• _What you have to do_
Could you return the full listing below exactly as it appears?

• _Provided records_
# # #

-- ==== Sys2Proof/Safety.lean ====
section
/-! DEFINITION. What claims call a good state and a good run: the invariant of the block's fields (R43, R220, R348), of a
running sequence (R31, R39), and the repeater discipline of the event history (R366). -/

namespace Sys2Proof.Machine

/-! ### Frames -/

/-- The configuration with its acceptance, DS, SYS, SUB, TUNED_*, the fault record and the port are the same. -/
def SameFields (s t : State) : Prop :=
  t.cfg = s.cfg ∧ t.ds = s.ds ∧ t.sys = s.sys ∧ t.sub = s.sub ∧ t.tunedFreq = s.tunedFreq ∧ t.tunedBw = s.tunedBw ∧
  t.tunedValid = s.tunedValid ∧ t.faultReason = s.faultReason ∧ t.port = s.port ∧ t.refused = s.refused

/-- No primitive was called: the event history, REP and the environment's answers to come are the same. -/
def NoEvent (s t : State) : Prop :=
  t.history = s.history ∧ t.rep = s.rep ∧ t.env = s.env ∧ t.draws = s.draws

/-- The history of `t` is that of `s` and then `es`. -/
def Extends (s t : State) (es : List Event) : Prop := t.history = s.history ++ es

/-! ### The block's invariant -/

/-- R43: where DS = Active, SYS is a system, SUB is the sub-mode it needs, and a tune is latched. -/
def ActiveConsistent (s : State) : Prop :=
  s.ds = .active → ∃ sy, s.sys = systemValue sy ∧ s.sub = subModeOf sy ∧ s.tunedValid = true

/-- What the fields are while the running command stands at a phase (R252, R255, R258). -/
def PhaseConsistent (s : State) : Phase → Prop
  | .initDemod => True
  | .initTuner => True
  | .sleep old => s.ds = .active ∧ s.sys = systemValue old
  | .tuneSleep old req => s.ds = .active ∧ s.sys = systemValue old ∧ old ≠ req.target ∧ req.same = false
  | .tuneS2A req => s.ds = .sleep ∧ s.sys = systemValue req.target ∧ req.same = false
  | .tuneSame req => s.ds = .active ∧ s.sys = systemValue req.target ∧ req.same = true
  | .tuneReset req => s.ds = .sleep ∧ s.sys = systemValue req.target ∧ req.same = false
  | .tuneLoad req => s.ds = .sleep ∧ s.sys = systemValue req.target ∧ req.same = false
  | .tuneFreq req =>
    s.sys = systemValue req.target ∧ s.sub = subModeOf req.target ∧
    (req.same = true → s.ds = .active) ∧ (req.same = false → s.ds = .sleep)

/-- FREQW is valid exactly while the frequency sequence runs (R224). -/
def FreqwConsistent (r : Run) : Prop :=
  match r.phase with
  | .tuneFreq req => r.freqw = some (freqWord req.target req.freq)
  | .initDemod | .initTuner | .sleep _ | .tuneSleep _ _ | .tuneS2A _ | .tuneSame _ | .tuneReset _ | .tuneLoad _ =>
    r.freqw = none

/-- The lock is this instance's exactly while a command runs or after a model fault (R348). -/
def LockConsistent (s : State) : Prop :=
  s.lock = .held ↔ (s.run.isSome = true ∨ s.faultReason.isSome = true)

/-- The invariant of the block's fields that every step keeps. -/
structure BlockInv (s : State) : Prop where
  active : ActiveConsistent s
  phase : ∀ r, s.run = some r → PhaseConsistent s r.phase
  freqw : ∀ r, s.run = some r → FreqwConsistent r
  /-- inside a WithRepeater bracket the repeater is on (R220) -/
  bracket : ∀ r, s.run = some r → r.phase.inBracket = true → s.rep = true
  /-- a command that runs has not responded (R90) -/
  pending : s.run.isSome = true → s.resp = none
  /-- a fault ends the running command (R336) -/
  faulted : s.faultReason.isSome = true → s.run = none ∧ s.resp = none
  lock : LockConsistent s

/-- The request the running SET_FRONTEND of a phase serves. -/
def Phase.request : Phase → Option TuneReq
  | .initDemod => none
  | .initTuner => none
  | .sleep _ => none
  | .tuneSleep _ req => some req
  | .tuneS2A req => some req
  | .tuneSame req => some req
  | .tuneReset req => some req
  | .tuneLoad req => some req
  | .tuneFreq req => some req

/-- The invariant of requests that every step keeps: TUNED_BW is one of the values R42 lists; a tune that runs has passed
its validation (R257), and BWSEL is valid for a terrestrial tune and for nothing else (R39, R255). -/
structure RequestInv (s : State) : Prop where
  tunedBw : s.tunedBw = 0 ∨ s.tunedBw = 6 ∨ s.tunedBw = 7 ∨ s.tunedBw = 8
  bwsel : ∀ r, s.run = some r → match r.phase.request with
    | none => r.bwsel = none
    | some req => requestFits s.cfg req.target req.bw req.freq = true ∧ r.bwsel = requestBwsel req.target req.bw

/-- The sequencer stands at an entry that exists (R31). -/
def EntryExists (s : State) : Prop :=
  ∀ r, s.run = some r → r.index < (s.cfg.seqRom.entries (r.phase.sequence s.cfg)).length

/-- A state of an instance with a well-formed configuration that the spec's runs can be in. -/
structure GoodState (s : State) : Prop where
  config : configWf s.cfg = true
  accepted : s.refused = false
  block : BlockInv s
  entry : EntryExists s

/-- A step of a good run: it goes on, or the block is stuck after a model fault it recorded (R336). It never meets a
refusal (R338). -/
def SafeStep (s : State) : Prop :=
  (∃ t, step s = .next t) ∨ (∃ r, s.faultReason = some r ∧ step s = .fault (.stuck r))

/-! ### The repeater discipline of the history (R366) -/

/-- Does the event read or write a register at bus address `a`? -/
def Event.accesses (a : BusAddr) : Event → Bool
  | .busWrite b _ _ _ => b == a
  | .busRead b _ _ _ => b == a
  | .setRepeater _ _ => false
  | .hook _ _ => false
  | .delay _ => false

/-- REP after an event (R36). -/
def repAfter (rep : Bool) : Event → Bool
  | .setRepeater b ok => if ok then b else rep
  | .busWrite _ _ _ _ => rep
  | .busRead _ _ _ _ => rep
  | .hook _ _ => rep
  | .delay _ => rep

/-- Every access to `a` in these events happens while REP is 1, REP being `rep` before the first. -/
def coveredByRepeater (a : BusAddr) : Bool → List Event → Bool
  | _, [] => true
  | rep, e :: es => (!e.accesses a || rep) && coveredByRepeater a (repAfter rep e) es

/-- REP after a list of events. -/
def repAfterAll (rep : Bool) (es : List Event) : Bool := es.foldl repAfter rep

/-- Is a WithRepeater bracket open after an event (R220)? It opens with the repeater-on call and closes with the repeater-off
call, whatever they answer. -/
def bracketAfter (inside : Bool) : Event → Bool
  | .setRepeater b _ => b
  | .busWrite _ _ _ _ => inside
  | .busRead _ _ _ _ => inside
  | .hook _ _ => inside
  | .delay _ => inside

/-- None of these events inside a WithRepeater bracket accesses `a`, `inside` telling whether one is open before the first. -/
def quietInBrackets (a : BusAddr) : Bool → List Event → Bool
  | _, [] => true
  | inside, e :: es => (!e.accesses a || !inside) && quietInBrackets a (bracketAfter inside e) es

/-- Does the running command stand inside a WithRepeater bracket? -/
def insideBracket (s : State) : Bool := s.run.any fun r => r.phase.inBracket

/-- Did the environment fail this event? -/
def Event.failed : Event → Bool
  | .busWrite _ _ _ ok => !ok
  | .busRead _ _ _ bytes => bytes.isNone
  | .setRepeater _ ok => !ok
  | .hook _ _ => false
  | .delay _ => false

/-! ### Shared contexts (R348) -/

/-- The invariant of a shared context that every move, attach and detach keeps: at least one instance is attached; an attached
instance holds the bus lock exactly while it runs a command or after its model fault. -/
structure ContextInv (b : SharedBus) : Prop where
  live : ∃ k s, b.instanceAt k = some s
  /-- the lock's holder has attached to this context -/
  attached : ∀ k, b.owner = some k → k < b.instances.length
  owner : ∀ k s, b.instanceAt k = some s → (b.owner = some k ↔ (s.run.isSome = true ∨ s.faultReason.isSome = true))

end Sys2Proof.Machine
end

# # #

• _Answer to the problem_
-- ==== Sys2Proof/Safety.lean ====
section
/-! DEFINITION. What claims call a good state and a good run: the invariant of the block's fields (R43, R220, R348), of a
running sequence (R31, R39), and the repeater discipline of the event history (R366). -/

namespace Sys2Proof.Machine

/-! ### Frames -/

/-- The configuration with its acceptance, DS, SYS, SUB, TUNED_*, the fault record and the port are the same. -/
def SameFields (s t : State) : Prop :=
  t.cfg = s.cfg ∧ t.ds = s.ds ∧ t.sys = s.sys ∧ t.sub = s.sub ∧ t.tunedFreq = s.tunedFreq ∧ t.tunedBw = s.tunedBw ∧
  t.tunedValid = s.tunedValid ∧ t.faultReason = s.faultReason ∧ t.port = s.port ∧ t.refused = s.refused

/-- No primitive was called: the event history, REP and the environment's answers to come are the same. -/
def NoEvent (s t : State) : Prop :=
  t.history = s.history ∧ t.rep = s.rep ∧ t.env = s.env ∧ t.draws = s.draws

/-- The history of `t` is that of `s` and then `es`. -/
def Extends (s t : State) (es : List Event) : Prop := t.history = s.history ++ es

/-! ### The block's invariant -/

/-- R43: where DS = Active, SYS is a system, SUB is the sub-mode it needs, and a tune is latched. -/
def ActiveConsistent (s : State) : Prop :=
  s.ds = .active → ∃ sy, s.sys = systemValue sy ∧ s.sub = subModeOf sy ∧ s.tunedValid = true

/-- What the fields are while the running command stands at a phase (R252, R255, R258). -/
def PhaseConsistent (s : State) : Phase → Prop
  | .initDemod => True
  | .initTuner => True
  | .sleep old => s.ds = .active ∧ s.sys = systemValue old
  | .tuneSleep old req => s.ds = .active ∧ s.sys = systemValue old ∧ old ≠ req.target ∧ req.same = false
  | .tuneS2A req => s.ds = .sleep ∧ s.sys = systemValue req.target ∧ req.same = false
  | .tuneSame req => s.ds = .active ∧ s.sys = systemValue req.target ∧ req.same = true
  | .tuneReset req => s.ds = .sleep ∧ s.sys = systemValue req.target ∧ req.same = false
  | .tuneLoad req => s.ds = .sleep ∧ s.sys = systemValue req.target ∧ req.same = false
  | .tuneFreq req =>
    s.sys = systemValue req.target ∧ s.sub = subModeOf req.target ∧
    (req.same = true → s.ds = .active) ∧ (req.same = false → s.ds = .sleep)

/-- FREQW is valid exactly while the frequency sequence runs (R224). -/
def FreqwConsistent (r : Run) : Prop :=
  match r.phase with
  | .tuneFreq req => r.freqw = some (freqWord req.target req.freq)
  | .initDemod | .initTuner | .sleep _ | .tuneSleep _ _ | .tuneS2A _ | .tuneSame _ | .tuneReset _ | .tuneLoad _ =>
    r.freqw = none

/-- The lock is this instance's exactly while a command runs or after a model fault (R348). -/
def LockConsistent (s : State) : Prop :=
  s.lock = .held ↔ (s.run.isSome = true ∨ s.faultReason.isSome = true)

/-- The invariant of the block's fields that every step keeps. -/
structure BlockInv (s : State) : Prop where
  active : ActiveConsistent s
  phase : ∀ r, s.run = some r → PhaseConsistent s r.phase
  freqw : ∀ r, s.run = some r → FreqwConsistent r
  /-- inside a WithRepeater bracket the repeater is on (R220) -/
  bracket : ∀ r, s.run = some r → r.phase.inBracket = true → s.rep = true
  /-- a command that runs has not responded (R90) -/
  pending : s.run.isSome = true → s.resp = none
  /-- a fault ends the running command (R336) -/
  faulted : s.faultReason.isSome = true → s.run = none ∧ s.resp = none
  lock : LockConsistent s

/-- The request the running SET_FRONTEND of a phase serves. -/
def Phase.request : Phase → Option TuneReq
  | .initDemod => none
  | .initTuner => none
  | .sleep _ => none
  | .tuneSleep _ req => some req
  | .tuneS2A req => some req
  | .tuneSame req => some req
  | .tuneReset req => some req
  | .tuneLoad req => some req
  | .tuneFreq req => some req

/-- The invariant of requests that every step keeps: TUNED_BW is one of the values R42 lists; a tune that runs has passed
its validation (R257), and BWSEL is valid for a terrestrial tune and for nothing else (R39, R255). -/
structure RequestInv (s : State) : Prop where
  tunedBw : s.tunedBw = 0 ∨ s.tunedBw = 6 ∨ s.tunedBw = 7 ∨ s.tunedBw = 8
  bwsel : ∀ r, s.run = some r → match r.phase.request with
    | none => r.bwsel = none
    | some req => requestFits s.cfg req.target req.bw req.freq = true ∧ r.bwsel = requestBwsel req.target req.bw

/-- The sequencer stands at an entry that exists (R31). -/
def EntryExists (s : State) : Prop :=
  ∀ r, s.run = some r → r.index < (s.cfg.seqRom.entries (r.phase.sequence s.cfg)).length

/-- A state of an instance with a well-formed configuration that the spec's runs can be in. -/
structure GoodState (s : State) : Prop where
  config : configWf s.cfg = true
  accepted : s.refused = false
  block : BlockInv s
  entry : EntryExists s

/-- A step of a good run: it goes on, or the block is stuck after a model fault it recorded (R336). It never meets a
refusal (R338). -/
def SafeStep (s : State) : Prop :=
  (∃ t, step s = .next t) ∨ (∃ r, s.faultReason = some r ∧ step s = .fault (.stuck r))

/-! ### The repeater discipline of the history (R366) -/

/-- Does the event read or write a register at bus address `a`? -/
def Event.accesses (a : BusAddr) : Event → Bool
  | .busWrite b _ _ _ => b == a
  | .busRead b _ _ _ => b == a
  | .setRepeater _ _ => false
  | .hook _ _ => false
  | .delay _ => false

/-- REP after an event (R36). -/
def repAfter (rep : Bool) : Event → Bool
  | .setRepeater b ok => if ok then b else rep
  | .busWrite _ _ _ _ => rep
  | .busRead _ _ _ _ => rep
  | .hook _ _ => rep
  | .delay _ => rep

/-- Every access to `a` in these events happens while REP is 1, REP being `rep` before the first. -/
def coveredByRepeater (a : BusAddr) : Bool → List Event → Bool
  | _, [] => true
  | rep, e :: es => (!e.accesses a || rep) && coveredByRepeater a (repAfter rep e) es

/-- REP after a list of events. -/
def repAfterAll (rep : Bool) (es : List Event) : Bool := es.foldl repAfter rep

/-- Is a WithRepeater bracket open after an event (R220)? It opens with the repeater-on call and closes with the repeater-off
call, whatever they answer. -/
def bracketAfter (inside : Bool) : Event → Bool
  | .setRepeater b _ => b
  | .busWrite _ _ _ _ => inside
  | .busRead _ _ _ _ => inside
  | .hook _ _ => inside
  | .delay _ => inside

/-- None of these events inside a WithRepeater bracket accesses `a`, `inside` telling whether one is open before the first. -/
def quietInBrackets (a : BusAddr) : Bool → List Event → Bool
  | _, [] => true
  | inside, e :: es => (!e.accesses a || !inside) && quietInBrackets a (bracketAfter inside e) es

/-- Does the running command stand inside a WithRepeater bracket? -/
def insideBracket (s : State) : Bool := s.run.any fun r => r.phase.inBracket

/-- Did the environment fail this event? -/
def Event.failed : Event → Bool
  | .busWrite _ _ _ ok => !ok
  | .busRead _ _ _ bytes => bytes.isNone
  | .setRepeater _ ok => !ok
  | .hook _ _ => false
  | .delay _ => false

/-! ### Shared contexts (R348) -/

/-- The invariant of a shared context that every move, attach and detach keeps: at least one instance is attached; an attached
instance holds the bus lock exactly while it runs a command or after its model fault. -/
structure ContextInv (b : SharedBus) : Prop where
  live : ∃ k s, b.instanceAt k = some s
  /-- the lock's holder has attached to this context -/
  attached : ∀ k, b.owner = some k → k < b.instances.length
  owner : ∀ k s, b.instanceAt k = some s → (b.owner = some k ↔ (s.run.isSome = true ∨ s.faultReason.isSome = true))

end Sys2Proof.Machine
end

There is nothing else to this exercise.